Records supplied:
-- ==== Sys2Proof/Machine/StartOps.lean ====
section
/-! DEFINITION. What commits share with start-up, adoption and stop (R131, R171, R175, R354 to R357, R373, R388 to R391, R565): orders of
the warden to many cells, the adoption of a domain, the abandonment of start-up, commit s of a stop sequence and its stages. -/

namespace Sys2Proof.Machine

/-- STOP from the warden to each cell of a list that is in contact (R355 to R357). -/
def State.wardenStop (s : State) (l : List Nat) : State :=
  s.forEach (l.filter fun i => s.contact i) fun s i => s.queueOrder i 2 0 .warden

/-- BOOT falls: each cell still in its boot role ramps to 0 (R373). -/
def State.lowerBoot (s : State) : State :=
  let s1 := { s with start := { s.start with boot := false } }
  s1.forEach bootCells fun s i => s.updCell i fun c => if c.boot then { c with ramp := true } else c

/-! ### Adoption of a domain (R171, R175, R376, R388, R389) -/

/-- MODE and present target minus share trim of a cell as READ_STATE gave them, 1/64 mV. -/
def View.mode (v : View) : Nat := pageMode v.page2
def View.adoptTarget (v : View) : Int := (bits v.page0 15 0 : Int) - 8 * pageTrim v.page2

/-- A cell found in RUN or HOLD. -/
def View.adoptable (v : View) : Bool := v.heard && (v.mode == 3 || v.mode == 4)

/-- The adoption of a domain begins: its cells are read (R175, R376). -/
def State.rejoinBegin (s : State) (d : Nat) : State :=
  let l := s.roleCells d
  let s1 := s.forEach l fun s i => s.updView i fun v => { v with heard := false }
  (s1.queuePages l).updDom d fun x => { x with st := .hold, rejoin := 1 }

/-- An order of adoption to a cell of a domain is still waiting for its reply. -/
def State.rejoinBusy (s : State) (d : Nat) : Bool :=
  (s.roleCells d).any fun i => s.orderOut i 7 .adoption || s.orderOut i 5 .adoption

/-- A domain stopped by adoption, with its bit of UL_ADOPT_DOM (R389, R398). -/
def State.markStopped (s : State) (d : Nat) : State :=
  if s.adopting then { s with start := { s.start with adoptDom := orBit s.start.adoptDom d } } else s

/-- The warden starts a domain again after adoption when its copy recorded START or RUN (R392). -/
def Dom.restartAfter (x : Dom) : Bool := x.restart || x.recorded == .start || x.recorded == .run

/-- The commit that adopts a domain (R171, R175, R388 step 7, R389, R393): it stays in HOLD without contact; its cells are stopped one by
one while its lane pair is frozen; else it enters ADOPT, with T the median of the cells found in RUN or HOLD, and leaves it for STOP when a cell
of its role was found in another state. A cell that was not reached leaves the role. -/
def State.adoptDomain (s : State) (d : Nat) : State :=
  let l := s.roleCells d
  let found := l.filter fun i => (s.view i).adoptable
  let bad := l.any fun i => (s.view i).heard && !(s.view i).adoptable
  if s.domCut d then s.updDom d fun x => { x with rejoin := 0 }
  else if (s.lane (laneOf d)).out then
    ((s.wardenStop l).updDom d fun x => { x with st := .frozen, restart := true, rejoin := 0 }).markStopped d
  else if found.isEmpty ∧ !bad then s.updDom d fun x => { x with rejoin := 0 }
  else
    let t := (max 0 (medianLow (found.map fun i => (s.view i).adoptTarget))).toNat
    let s1 := s.forEach l fun s i =>
      let v := s.view i
      if v.adoptable then
        let s2 := s.updView i fun v => { v with trim := pageTrim v.page2, runOk := v.mode == 3, offOk := false }
        if v.mode = 4 then s2.queueOrder i 5 0 .adoption else s2
      else if s.adopting && !v.heard then s.updView i fun v => { v with out := true }
      else s
    let s3 := (s1.updDom d fun x => { x with
      st := .adopt
      adoptT := if found.isEmpty then none else some t
      rejoin := if bad then 3 else 2 }).queueCfg d false
    s3.forEach found fun s i => s.queueTrim i

/-- The commit that ends the adoption of a domain: RUN when every cell was found in RUN or HOLD and every cell reached has confirmed, else STOP (R171, R388 step 9). An adopted
tile domain is sent the release of R278. -/
def State.adoptFinish (s : State) (d : Nat) : State :=
  let x := s.dom d
  if x.st ≠ .adopt || x.rejoin < 2 then s
  else if x.rejoin = 2 ∧ (s.roleCells d).all fun i => (s.view i).runOk || !s.contact i then
    let s1 := (s.updDom d fun y => { y with st := .run, rejoin := 0, fbCnt := 0, fbRaised := false }).finish (.domRun d) stOk 0
    if isTD d && s.adopting then s1.queueArm d false 0xFFFFFFFF else s1
  else (s.updDom d fun y => { y with
      st := .stop
      stopSent := false
      restart := y.restartAfter
      rejoin := 0
      satCnt := 0
      satRaised := false }).markStopped d

/-- A commit as a domain in HOLD or ADOPT outside the adoption of a fast-side reset meets it: contact has returned, or SD14 is adopted in
stage 1 (R171, R175, R376). -/
def State.rejoinCommit (s : State) (d : Nat) : State :=
  let x := s.dom d
  match x.st with
  | .hold =>
    if s.domCut d || s.stopq.active then s
    else if x.rejoin = 0 then s.rejoinBegin d
    else if s.rejoinBusy d then s
    else s.adoptDomain d
  | .adopt => if s.rejoinBusy d then s else s.adoptFinish d
  | .run =>
    if x.recorded = .stop then (s.updDom d fun y => { y with recorded := .off }).offOrder d else s
  | _ => s

/-- Domains that the warden stops cell by cell are OFF once every cell shows OFF (R356, R393). -/
def State.stoppedOff (s : State) (d : Nat) : State :=
  let x := s.dom d
  if (x.st == .frozen || x.st == .hold) && (s.stopq.active || x.restart) && !(s.roleCells d).isEmpty &&
      (s.roleCells d).all fun i => (s.view i).offOk then s.domIsOff d else s

/-! ### The end of adoption (R131, R388 step 9, R392, R422) -/

/-- Every loan or recall that the reset met ends by the role in which its cell was found, and counts where it came to nothing, whoever
ordered it (R131). -/
def State.loanAfterReset (s : State) : State :=
  let move (f : Flight) : Option Nat := match f.waits with
    | .loan i => some i
    | _ => none
  let good (s : State) (lending : Bool) (i : Nat) : Bool :=
    let v := s.view i
    v.runOk && !v.out && v.lent == lending && (s.dom (s.serving i)).st == .run
  let lost := (s.creg.moved.filter fun l => !good s (!l.recalling) l.cell).length
  let s1 := s.finishWhere fun f => match move f with
    | some i => some (if good s (f.opcode == 9) i then stOk else stAborted, if s.contact i then (s.view i).genFound else 0)
    | none => none
  { s1 with creg := { s1.creg with
      abortCnt := min 255 (s1.creg.abortCnt + lost)
      moved := [] } }

/-- Cell audits that waited for a loan which the reset ended: a cover that stands lets the test go on, one that does not is sought again
(R131, R414). -/
def State.coversAfterReset (s : State) : State :=
  s.flt.audits.foldl (fun s a =>
    match a.st with
    | .covering k =>
      if (s.view k).lent && (s.view k).runOk then (s.updView k fun v => { v with cover := true }).auditTest a.cell
      else
        let s1 := { s with flt := { s.flt with covers := s.flt.covers.filter (· != k) } }
        s1.updAudit a.cell fun x => { x with st := .waiting, cover := none }
    | _ => s) s

/-- The fast-side audits that a reset abandoned start again (R422). -/
def State.restartAudits (s : State) : State :=
  let l := s.flt.restartAud
  let held := (l.filter fun e => decide (e.1 < 64)).length
  let s1 := { s with flt := { s.flt with restartAud := [], inc := { s.flt.inc with audits := s.flt.inc.audits - held } } }
  let s2 := l.foldl (fun s e => s.startAudit (e.1 % 64) e.2) s1
  if s2.flt.inc.open_ then s2
  else
    let free (l : List (Nat × Nat)) : List (Nat × Nat) := l.map fun e => (e.1, if e.2 < 64 then e.2 + 64 else e.2)
    { s2 with flt := { s2.flt with chainAud := free s2.flt.chainAud, laneAud := free s2.flt.laneAud, dscAud := free s2.flt.dscAud,
                                   hkcAud := free s2.flt.hkcAud, refAud := free s2.flt.refAud, inc := { s2.flt.inc with audits := 0 } } }

/-- A frozen lane pair runs its audit again before it serves its domains (R183, R393). -/
def State.frozenAudits (s : State) : State :=
  s.forEach (List.range 8) fun s k =>
    if (s.lane k).st = .frozen then
      let s1 := if hasAudit s.flt.laneAud k then s
        else { s with flt := { s.flt with laneAud := s.flt.laneAud ++ [(k, 17 + 64)] } }
      s1.updLane k fun l => { laneAuditBegin l with barred := true }
    else s

/-- Step 9 of R388: the adopted domains are in RUN; the figures are written, the event is posted, and what waited goes on. -/
def State.adoptEnd (s : State) : State :=
  let cells := (allDoms.filter fun d => (s.dom d).st == .run).foldl
    (fun n d => n + ((s.roleCells d).filter fun i => (s.view i).runOk).length) 0
  let us := min 65535 (ticksUs (s.clk.watch - s.start.fsrTick))
  let s1 := { s with start := { s.start with
      adopted := cells
      adoptUs := us
      adoptStep := 0
      fsrReq := false
      step := .ready } }
  let s2 := s1.pushEvent (evAdopt us (s1.startRegs 0x290).toNat s1.start.adoptDom)
  let s3 := { s2 with flt := { s2.flt with inc := { s2.flt.inc with
      fsrBusy := false
      blocks := s2.flt.inc.blocks.filter fun k => !(k == blockKey .fastSide 0) } } }
  (((s3.loanAfterReset).coversAfterReset).restartAudits).frozenAudits

/-- A commit during adoption: step 7 moves the domains to ADOPT; at the next commit whose orders are answered they enter RUN. -/
def State.adoptCommit (s : State) : State :=
  if s.stopq.active then s
  else if s.start.adoptStep = 6 then
    let s1 := s.forEach (allDoms.filter fun d => (s.dom d).st == .hold) State.adoptDomain
    { s1 with start := { s1.start with adoptStep := 7 } }
  else if s.start.adoptStep = 7 then
    if allDoms.any fun d => (s.dom d).st == .adopt && s.rejoinBusy d then s
    else (s.forEach allDoms State.adoptFinish).adoptEnd
  else s

/-! ### Abandoning start-up (R565) -/

/-- The domains of a stage of start-up but SD14. -/
def stageDoms (k : Nat) : List Nat := allDoms.filter fun d => stageOf d == k && d != sd 14

/-- SD14 last: BOOT falls where it has not been adopted, else the warden stops its cells. -/
def State.abandonSd14 (s : State) : State :=
  let s1 := if s.start.boot then s.lowerBoot else s
  let st := (s.dom (sd 14)).st
  if st == .off || (st == .hold && s.start.boot) then s1 else s1.wardenStop bootCells

/-- The off orders of a stage, or SD14's stop where none is left. -/
def State.abandonTo (s : State) (k : Nat) : State :=
  let s1 := { s with start := { s.start with abandonStage := k, abandonDue := false, stageDue := false } }
  if k = 0 then s1.abandonSd14 else s1.forEach (stageDoms k) State.offOrder

/-- The abandonment begins at a commit with the latest stage begun. -/
def State.abandonBegin (s : State) : State := s.abandonTo s.start.stage

/-- A domain of which nothing is left to bring down: OFF, or in HOLD with no cell in contact. -/
def State.isDown (s : State) (d : Nat) : Bool := (s.dom d).st == .off || ((s.dom d).st == .hold && s.domCut d)

/-- A commit as an abandonment meets it. -/
def State.abandonCommit (s : State) : State :=
  if !s.stopq.active || !s.stopq.abandon || s.stopq.late then s
  else if s.start.abandonDue then s.abandonBegin
  else if s.start.abandonStage ≠ 0 && (stageDoms s.start.abandonStage).all s.isDown then s.abandonTo (s.start.abandonStage - 1)
  else s

/-! ### The stop sequence (R131, R354 to R356) -/

/-- A loan or recall that a stop sequence meets: its cell receives STOP where it stands, and the record notes it (R131). -/
def State.stopLoan (s : State) (c : Nat) : State :=
  match (s.chain c).loan with
  | none => s
  | some l =>
    let s1 := s.queueOrder l.cell 2 0 .warden
    let s2 := { s1 with stopq := { s1.stopq with loanV := true, loanSel := selCode (s.cell l.cell).sel, loanAddr := l.cell } }
    s2.loanDropped c l

/-- Commit s (R354 step 2): the tiles of powered domains are halted, hints end, a release is queued for every tile domain, the pace ring is
left, the feed converters return to their base trim (R504), loans are abandoned, the event is posted, and every chain queues the stop-profile CFGs. -/
def State.stopCommitS (s : State) : State :=
  let s0 := { s with
    stopq := { s.stopq with pending := false }
    ledger := { s.ledger with vinBoost := false, boostEnd := none }
    avs := { s.avs with boost := false } }
  let s1 := s0.forEach (List.range 1024) fun s t =>
    let off := s.tileOff t
    s.updTile t fun x => ({ x with quota := if off then x.quota else 64, burn := 0 }).clearHints
  let s2 := s1.forEach allDoms fun s d => s.updDom d fun x => { x with hOff := 0 }
  let s3 := s2.forEach tds fun s d => s.queueArm d false 0xFFFFFFFF
  let s4 := (s3.paceLeave).forEach (List.range 8) State.stopLoan
  let s5 := s4.forEach (List.range 8) fun s c => s.updChain c fun x => { x with stopCfg := s.servedDoms c }
  s5.pushEvent (evStop s5.stopq.cause s5.stopq.seq)

/-- One domain at its stage (R355, R356). -/
def State.stopDomain (s : State) (d : Nat) : State :=
  match (s.dom d).st with
  | .off => s
  | .frozen | .hold => s.wardenStop (s.roleCells d)
  | .stop => s.updDom d fun x => { x with stopRamp := true }
  | _ => s.updDom d fun x => { x with st := .stop, stopRamp := true, stopSent := false, satCnt := 0, satRaised := false, soloStage := none,
                                      rejoin := 0 }

/-- Stage k of the stop sequence begins (R355); the policy core stops with SD13 at stage 3 (R450). -/
def State.stopStageBegin (s : State) (k : Nat) : State :=
  let s1 := { s with stopq := { s.stopq with stage := k } }
  if k = 4 then s1.wardenStop bootCells
  else
    let s2 := s1.forEach (allDoms.filter fun d => stopStageOf d == k) State.stopDomain
    if k = 3 ∧ s2.policy.st = .running then { s2 with policy := { s2.policy with st := .stopped } } else s2

/-- A commit as a stop sequence meets it: commit s if the cause came since the last, and the count from it. -/
def State.stopCommit (s : State) : State :=
  if !s.stopq.active || s.stopq.abandon then s
  else
    let s1 := if s.stopq.pending then s.stopCommitS else s
    { s1 with stopq := { s1.stopq with commits := match s1.stopq.commits with
        | none => some 0
        | some k => some (k + 1) } }

/-- STOP to every cell in contact, domain by domain in the order of the stages (R357, R383): a fast-side reset has met the stop. -/
def State.stopAll (s : State) : State :=
  let s1 := s.forEach [1, 2, 3] fun s k => s.forEach (allDoms.filter fun d => stopStageOf d == k) fun s d => s.wardenStop (s.roleCells d)
  s1.wardenStop bootCells

end Sys2Proof.Machine
end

Problem statement: Every line in the data above that contains the word "queueArm" should be copied.

Exercise response:
    if isTD d && s.adopting then s1.queueArm d false 0xFFFFFFFF else s1
  let s3 := s2.forEach tds fun s d => s.queueArm d false 0xFFFFFFFF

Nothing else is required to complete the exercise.